EXERCISE
Go to the line containing "1024 (R182). -/" in the records below and print it and every following line exactly, on through the line containing "r | .readExitLog e r", then stop.

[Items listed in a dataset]
-- ==== Sys2Proof/WellFormed.lean ====
section
/-!
DEFINITION. Which commands are well formed: what their rows of spec/opcode_table.json can name. exec takes every command; a
well-formed one is one that the lines of the part can bring about as it stands.
-/

namespace Sys2Proof

open Sys2Proof.Machine

/-- The time since the previous command is below half the range of the clock, so that a timer's expiry is told from a
reading before it (00, "Time"; log 3). -/
def Env.wf (e : Env) : Bool := decide (e.dt < 2147483648000)

/-- A request's payload length is 0 to 1024 (R182). -/
def Request.wf (r : Request) : Bool := decide (r.payload.length ≤ 1024)

/-- A complete frame that passes the header checks of R152 on its port of arrival. -/
def frameWf (a : Arrival) (x : Payload) : Bool := headerOk a.port { src := a.src, dst := a.dst, payload := x }

/-- The well-formed commands. -/
def Instr.wf : Instr → Bool
  | .powerOn e | .resetPin e | .serviceAbandoned e | .serviceResponseSent e | .periodEnd e | .estopAsserted e
  | .estopReleased e | .faultHigh e | .faultLow e | .readyLow e | .readyHigh e | .tripReset e | .motionEdge e
  | .pushed e | .pressCall e | .motionDeadlineExpiry e | .confirmDeadlineExpiry e | .pusherTimeout e
  | .pushPulseEnd e | .callTimerExpiry e | .fillTimerExpiry e | .pressIdleExpiry e | .sampleDeadlineExpiry e
  | .deliveredPulseEnd e | .canvassDeadlineExpiry e | .backoffExpiry e | .recanvassExpiry e | .refreshTimerExpiry e
  | .settleExpiry e | .helloTimerExpiry e | .posTimerExpiry e => e.wf
  | .identify e r | .loadImage e r | .start e r | .readStatus e r | .readQueue e r | .readExitLog e r
  | .readCounters e r | .clearCounters e r | .clearResetCause e r | .traceSetup e r | .traceArm e r | .traceStop e r
  | .readTrace e r => e.wf && r.wf
  | .unknownCommand e code r => e.wf && r.wf && (serviceOf code).isNone
  | .serviceByteReceived e _ => e.wf
  | .holdExpiry e _ _ => e.wf
  | .helloCheckRepeat e _ | .linkUp e _ | .linkDownErrors e _ | .linkDownSilence e _ | .breakPeriodEnd e _
  | .transmitterFree e _ => e.wf
  | .frameDropped e _ _ | .characterReceived e _ _ => e.wf
  | .hold e a cause origin => e.wf && frameWf a (.hold cause origin)
  | .clear e a cause origin => e.wf && frameWf a (.clear cause origin)
  | .stroke e a number synth content => e.wf && frameWf a (.stroke number synth content)
  | .call e a kind number => e.wf && frameWf a (.call kind number)
  | .pos e a position recipe version agrees => e.wf && frameWf a (.pos position recipe version agrees)
  | .count e a n agrees => e.wf && frameWf a (.count n agrees)
  | .hello e a h => e.wf && frameWf a (.hello h)
  | .canvass e a origin number want => e.wf && frameWf a (.canvass origin number want)
  | .reply e a number kind amount => e.wf && frameWf a (.reply number kind amount)
  | .ret e a number amount => e.wf && frameWf a (.ret number amount)
  | .trim e a step number => e.wf && frameWf a (.trim step number)

end Sys2Proof
end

FINISHED TASK
/-- A request's payload length is 0 to 1024 (R182). -/
def Request.wf (r : Request) : Bool := decide (r.payload.length ≤ 1024)

/-- A complete frame that passes the header checks of R152 on its port of arrival. -/
def frameWf (a : Arrival) (x : Payload) : Bool := headerOk a.port { src := a.src, dst := a.dst, payload := x }

/-- The well-formed commands. -/
def Instr.wf : Instr → Bool
  | .powerOn e | .resetPin e | .serviceAbandoned e | .serviceResponseSent e | .periodEnd e | .estopAsserted e
  | .estopReleased e | .faultHigh e | .faultLow e | .readyLow e | .readyHigh e | .tripReset e | .motionEdge e
  | .pushed e | .pressCall e | .motionDeadlineExpiry e | .confirmDeadlineExpiry e | .pusherTimeout e
  | .pushPulseEnd e | .callTimerExpiry e | .fillTimerExpiry e | .pressIdleExpiry e | .sampleDeadlineExpiry e
  | .deliveredPulseEnd e | .canvassDeadlineExpiry e | .backoffExpiry e | .recanvassExpiry e | .refreshTimerExpiry e
  | .settleExpiry e | .helloTimerExpiry e | .posTimerExpiry e => e.wf
  | .identify e r | .loadImage e r | .start e r | .readStatus e r | .readQueue e r | .readExitLog e r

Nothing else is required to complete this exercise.